As discussed above, we favour the idea that the accumulation of Ro 52 and pol III proteins we have observed in cultured P. waltl oocytes reveals the storage at these sites of large quantities of the components of a nuclear machinery including Ro RNPs, which provides a quality control of RNA synthesis and maturation in response to cellular stress. It is noteworthy that the association of Ro52 with Ro RNPs is still an open question which had not been resolved by direct biochemical purification approaches (Boire et al. 1995; Fabini et al. 2000). We think that LBCs, and the newt LBCs in particular, provide an invaluable biological system for settling this issue of a general importance for unravelling the relationships and functional role of the Ro proteins and RNPs. New cellular imaging methods have been developed for the study of LBCs, such as the visualisation of LBCs in oil-isolated GVs under in vivo-like conditions (Patel et al. 2008) or the analysis of the distribution of proteins on specific loops by superresolution imaging (Kaufmann et al. 2012). These should provide powerful tools for studying the localisation and dynamics of the different protein partners of the Ro RNPs directly at the level of the loop matrix.

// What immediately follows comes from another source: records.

/-- SIGNAL_DEFERRED_ACT (R351): the oldest deferred SIGNAL of the core whose earlier ops have completed. -/
def execSignalDeferredAct (core : Fin 128) (s : State) : Host.Outcome State Fault Refusal :=
  onDev s fun _ d =>
    match findIdx (fun x : Deferred => d.drainedFor core x.own x.mask x.before) (d.seq core).deferred with
    | none => d
    | some i => match ((d.seq core).deferred.drop i).head? with
      | none => d
      | some x => (d.updSeq core (fun q => { q with deferred := q.deferred.eraseIdx i })).actSignal x.set x.sync x.operand

/-- OWN succeeds (R363). -/
def ownSucceeds (x : SyncObj) (claim : Bool) (core : Nat) : Bool := x.owner == some core || (claim && x.owner.isNone)

/-- The owner tag after an OWN; an object that the core's Expander mirrors stays its own (R363, log entry 15). -/
def ownTag (x : SyncObj) (claim : Bool) (core : Nat) : SyncObj :=
  if !ownSucceeds x claim core then x
  else if claim then { x with owner := some core }
  else if x.mirror then x else { x with owner := none }

/-- OWN (R363). -/
def execOwn (core : Fin 128) (s : State) : Host.Outcome State Fault Refusal :=
  onDev s fun c d => ctlOp c d core 0xB [(1, 0, 0), (1, 6, 4), (4, 16, 0)] fun d t op =>
    let o := opf op 4 16 0
    let p := opf op 1 6 4
    if c.syncFacet o ≠ c.coreFacet core then d.badSync c core t op o
    else
      let x := d.syncObj o
      let ok := ownSucceeds x (opt op 1 0) core
      let d := { d with sync := Sparse.set {} d.sync o (ownTag x (opt op 1 0) core) }
      d.valueOf c core t 0xB p (if ok then 1 else 0) 0 fun d v => (d.setPred core p (v == 1)).ctlDone core t (t.pc + 32)

/-! ### Self-enqueue -/

/-- The registers of device queue q (Table 12.14). -/
def baseQueue (q : Nat) : Nat := baseFE + 0x108000 + 0x10 * q
def Dev.queueOn (d : Dev) (q : Nat) : Bool := d.flag (baseQueue q) 31
/-- Entries of a device queue (R358). -/
def Dev.queueCap (d : Dev) (q : Nat) : Nat := 2 ^ (min 11 (d.fld (baseQueue q) 3 0) + 4)
def Dev.queueBase (d : Dev) (q : Nat) : Nat := d.fld (baseQueue q + 4) 31 12 * 4096 + d.fld (baseQueue q + 8) 15 0 * 2 ^ 32

/-- n bytes of free values (log entry 1). -/
def Dev.freeBytes (d : Dev) (n : Nat) : Dev × List Byte :=
  ({ d with freeCtr := d.freeCtr + cdiv n 8 },
   (List.range n).map (fun i => BitVec.ofNat 8 ((Config.freeValue (d.freeCtr + i / 8)).toNat / 2 ^ (8 * (i % 8)))))

/-- Why an ENQUEUE fails (R361): the offset of the counter. -/
def Dev.enqueueFails (d : Dev) (t : Task) (q : Nat) : Option Nat :=
  let r := ((d.launchOf t.own).resv.find? (fun r => r.1 == q)).getD (q, 0, 0)
  if !d.queueOn q then some 0x6C
  else if 8 ≤ t.gen then some 0x70
  else if r.2.1 ≤ r.2.2 then some 0x6C
  else none
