/-- The DMA ops among descriptors that a BATCH takes, in order, up to the first that is none (Table 12.8). -/
def batchOps (va : Nat) : List (List PByte) → List (Nat × Nat)
  | [] => []
  | b :: r =>
    let op := leNat (plain b)
    if anyPoison b || !(0x60 ≤ op % 256 && op % 256 ≤ 0x62) then [] else (va, op) :: batchOps (va + 32) r

/-- BATCH (R342, Table 12.3): descriptors are fetched through the core's sequencer and enter its DMA queue as it has room. A descriptor that is
no DMA op ends the command with OP_REFUSED, one read poisoned with FETCH_POISON, an aborted fetch with FAULT_ABORT. -/
def execBatch (ch : Fin 4096) (core : Fin 128) (s : State) : Host.Outcome State Fault Refusal :=
  onDev s fun c d =>
    match (d.chan ch).cmds.find? (fun k => (k.phase == .started || k.phase == .running) && byteAt k.raw 2 == 3) with
    | none => d
    | some k =>
      match (if k.core = 0xFF then d.copyCore c ch k core else if d.dmaRoom k.core then some k.core else none) with
      | none => d
      | some n =>
        let count := le k.raw 0x12 2
        let own : Owner := { ch := ch, seq := k.seq }
        if count ≤ k.next || k.status ≠ 0 then d
        else
          let room := 8 - (d.core n).dma.queue.length
          let take := min (min 64 room) (count - k.next)
          let va := le k.raw 0x18 8 + 32 * k.next
          let w := whoCore n 0 (c.facetOfCore n)
          match d.resolve c n 0 (d.chAs ch) va (32 * take) false with
          | (d, none) => d
          | (d, some ps) => match d.fetchPieces c w n 0 (d.chAs ch) none 0 ps with
            | (d, none) => d
            | (d, some b) =>
              let d := (d.doneOutside n 0).updCmd ch k.seq (fun k => { k with core := n, phase := .running })
              let ops := batchOps va ((List.range take).map (fun i => (b.drop (32 * i)).take 32))
              let d := ops.foldl (fun d x => d.enqueueOp n .dma x.2 x.1 (d.chAs ch) own) d
              let d := d.updCmd ch k.seq (fun k => { k with next := k.next + ops.length })
              if ops.length = take then d
              else
                let one := (b.drop (32 * ops.length)).take 32
                let d := if anyAborted ps then (d.mark own 3).updCmd ch k.seq (fun k => { k with status := 0xA })
                  else if anyPoison one then (d.mark own 0).updCmd ch k.seq (fun k => { k with status := 9 })
                  else (d.violate (opViolation c n 0 3 1 (va + 32 * ops.length) (d.chAs ch))).refusedFor n own 0 1
                d.cmdOpDone n own

/-! ### Graphs -/

/-- The graph commands' requester and registry: none when the address space has no registry (R343). -/
def withGraph (c : Ctl) (d : Dev) (ch : Nat) (k : Cmd) (f : Dev → Who → Nat → GraphEntry → Dev) : Dev :=
  let w := whoChan ch ((c.chFacet ch).getD 0)
  let as := d.chAs ch
  if d.greg as = 0 then d.finishWith ch k.seq 2
  else match d.graphEntry c w as (byteAt k.raw 0x10) with
    | (d, a, e, p) => if p then (d.mark { ch := ch, seq := k.seq } 0).finishWith ch k.seq 0xD else f d w a e

/-- GRAPH_POISON (R343, R344). -/
def Dev.graphPoison (d : Dev) (ch seq : Nat) : Dev := (d.mark { ch := ch, seq := seq } 0).finishWith ch seq 0xD

/-- GRAPH_STORE (R344, R347). -/
def execGraphStore (ch : Fin 4096) (s : State) : Host.Outcome State Fault Refusal :=
  onCmd ch 6 s fun c d k => withGraph c d ch k fun d w a e =>
    let pa := le k.raw 0x18 8
    match d.readImage c w pa with
    | (d, .bad) => d.finishWith ch k.seq 5
    | (d, .poison) => d.graphPoison ch k.seq
    | (d, .ok b) =>
      if !imageOk c w.facet b then d.finishWith ch k.seq 5
      else match e.store pa with
        | none => d.finishWith ch k.seq 3
        | some e => (d.putGraph c w a e).finish ch k.seq

/-- Packed patch records applied to bytes (R347): none where a record is cut short or leaves the image. n bounds the records. -/
def applyPatch : Nat → List Byte → List Byte → Option (List Byte)
  | 0, _, img => some img
  | n + 1, p, img =>
    if p.isEmpty then some img
    else
      let o := le p 0 4
      let len := le p 4 2
      if p.length < 6 + len || img.length < o + len then none else applyPatch n (p.drop (6 + len)) (overlay img o (slice p 6 len))

/-- GRAPH_PATCH (R347). -/
def execGraphPatch (ch : Fin 4096) (s : State) : Host.Outcome State Fault Refusal :=
  onCmd ch 7 s fun c d k => withGraph c d ch k fun d w a e =>
    let inPlace := bit (byteAt k.raw 0x11) 0
    let rcv := le k.raw 0x18 8
    match e.find (le k.raw 0x14 4) with
    | none => d.finishWith ch k.seq 2
    | some i =>
      let r := nth {} e.revs i
      if inPlace && r.live ≠ 0 then (d.violate (commandViolation ch w.facet 4 4 a)).finishWith ch k.seq 4
      else match d.readImage c w r.image with
        | (d, .bad) => d.finishWith ch k.seq 5
        | (d, .poison) => d.graphPoison ch k.seq
        | (d, .ok b) =>
          match applyPatch 1024 k.inlined b with
          | none => d.finishWith ch k.seq 5
          | some b =>
            let n := le b 8 4
            if !imageOk c w.facet b || (!inPlace && !c.inHbm w.facet rcv n) then d.finishWith ch k.seq 5
            else if inPlace then (Dev.paPut c d w r.image b).finish ch k.seq
            else match e.store rcv with
              | none => d.finishWith ch k.seq 3
              | some e => ((Dev.paPut c d w rcv (b.take n)).putGraph c w a e).finish ch k.seq

/-- GRAPH_RETIRE (R346). -/
def execGraphRetire (ch : Fin 4096) (s : State) : Host.Outcome State Fault Refusal :=
  onCmd ch 8 s fun c d k => withGraph c d ch k fun d w a e => (d.putGraph c w a { e with current := 0 }.sweep).finish ch k.seq

/-! ### Launches -/

/-- What the start conditions of a LAUNCH say (R343 to R345, R360). -/
inductive LaunchCheck where
  | fail (status : Nat) (v : Option Violation) (poison : Bool)
  | waitResv
  | waitCore
  | go (a : Nat) (e : GraphEntry) (i : Nat) (img : List Byte) (core : Option Nat)
  deriving DecidableEq, Repr

/-- The first reservation of an image that is at fault (R360): its status and violation. -/
def Dev.resvFault (c : Ctl) (d : Dev) (ch f : Nat) (pa : Nat) (b : List Byte) : Option (Option Violation) :=
  (List.range (min 16 (imgResv b))).findSome? (fun i =>
    let (q, n) := imgResvAt b i
    if c.queueFacet q ≠ some f then some (some (commandViolation ch f 5 6 (pa + 0x40 + 4 * i)))
    else if d.queueOn q && d.queueCap q < n then some none
    else none)

/-- Every reservation of an image can be granted now (R360). -/
def Dev.resvGrant (d : Dev) (b : List Byte) : Bool :=
  (List.range (min 16 (imgResv b))).all (fun i =>
    let (q, n) := imgResvAt b i
    d.queueOn q && (d.queue q).reserved + n ≤ d.queueCap q)

/-- The core that writes the inline bytes of a launch (R345): ready, with room in its DMA queue; none where there is no such core yet. An image that
software has overwritten may name a core of another facet: by R348 and R17 no other facet is affected, and the model takes it as no name (log entry 116). -/
def Dev.argsCore (c : Ctl) (d : Dev) (f : Nat) (b : List Byte) : Option Nat :=
  let named := byteAt b 0x88
  let ready := fun n => coreReady c d n && d.dmaRoom n
  if c.coreFacet named = some f then (if ready named then some named else none)
  else match (c.facetCores f).find? (coreReady c d) with
    | some n => if d.dmaRoom n then some n else none
    | none => none

/-- The checks of a LAUNCH. -/
def Dev.launchCheck (c : Ctl) (d : Dev) (ch : Nat) (k : Cmd) : Dev × LaunchCheck :=
  let f := (c.chFacet ch).getD 0
  let w := whoChan ch f
  let as := d.chAs ch
  if d.greg as = 0 then (d, .fail 2 none false)
  else
    let (d, a, e, p) := d.graphEntry c w as (byteAt k.raw 0x10)
    let rev := if le k.raw 0x14 4 = 0 then e.current else le k.raw 0x14 4
    if p then (d, .fail 0xD none true)
    else match e.find rev with
      | none => (d, .fail 2 none false)
      | some i =>
        let pa := (nth {} e.revs i).image
        match d.readImage c w pa with
        | (d, .bad) => (d, .fail 5 none false)
        | (d, .poison) => (d, .fail 0xD none true)
        | (d, .ok b) =>
          match d.resvFault c ch f pa b with
          | some v => (d, .fail 6 v false)
          | none =>
            if !d.resvGrant b then (d, .waitResv)
            else if k.inlined.isEmpty then (d, .go a e i b none)
            else match d.argsCore c f b with
              | none => (d, .waitCore)
              | some n => (d, .go a e i b (some n))

/-- LAUNCH (R345): a LAUNCH that can never start completes; one whose conditions hold is prepared for its start. -/
def execLaunch (ch : Fin 4096) (s : State) : Host.Outcome State Fault Refusal :=
  onCmd ch 1 s fun c d k =>
    match d.launchCheck c ch k with
    | (d, .fail st v poison) =>
      let d := d.markIf poison { ch := ch, seq := k.seq } 0
      let d := match v with
        | some v => d.violate v
        | none => d
      (d.count (baseCh ch + 0x54) 1).finishWith ch k.seq st
    | (d, .waitResv) =>
      if k.resvWaited then d else (d.count (baseCh ch + 0x60) 1).updCmd ch k.seq (fun k => { k with resvWaited := true })
    | (d, .waitCore) => d
    | (d, .go _ e i _ _) => d.updCmd ch k.seq (fun k => { k with launch := some {
        graph := byteAt k.raw 0x10, revision := (nth {} e.revs i).rev, imagePa := (nth {} e.revs i).image, level := d.chLevel ch, as := d.chAs ch } })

Finally, it can be stressed that the vast majority of studies concerning the biological properties of Ro52 have been carried out on somatic cells so far. In vitro culture of mammalian oocytes is extensively used in ART in humans and animals. Our results raise the question whether the nuclear accumulation of Ro52 occurs also in these oocytes in the course of in vitro fertilization procedures and of what might be the consequences on subsequent foetal development.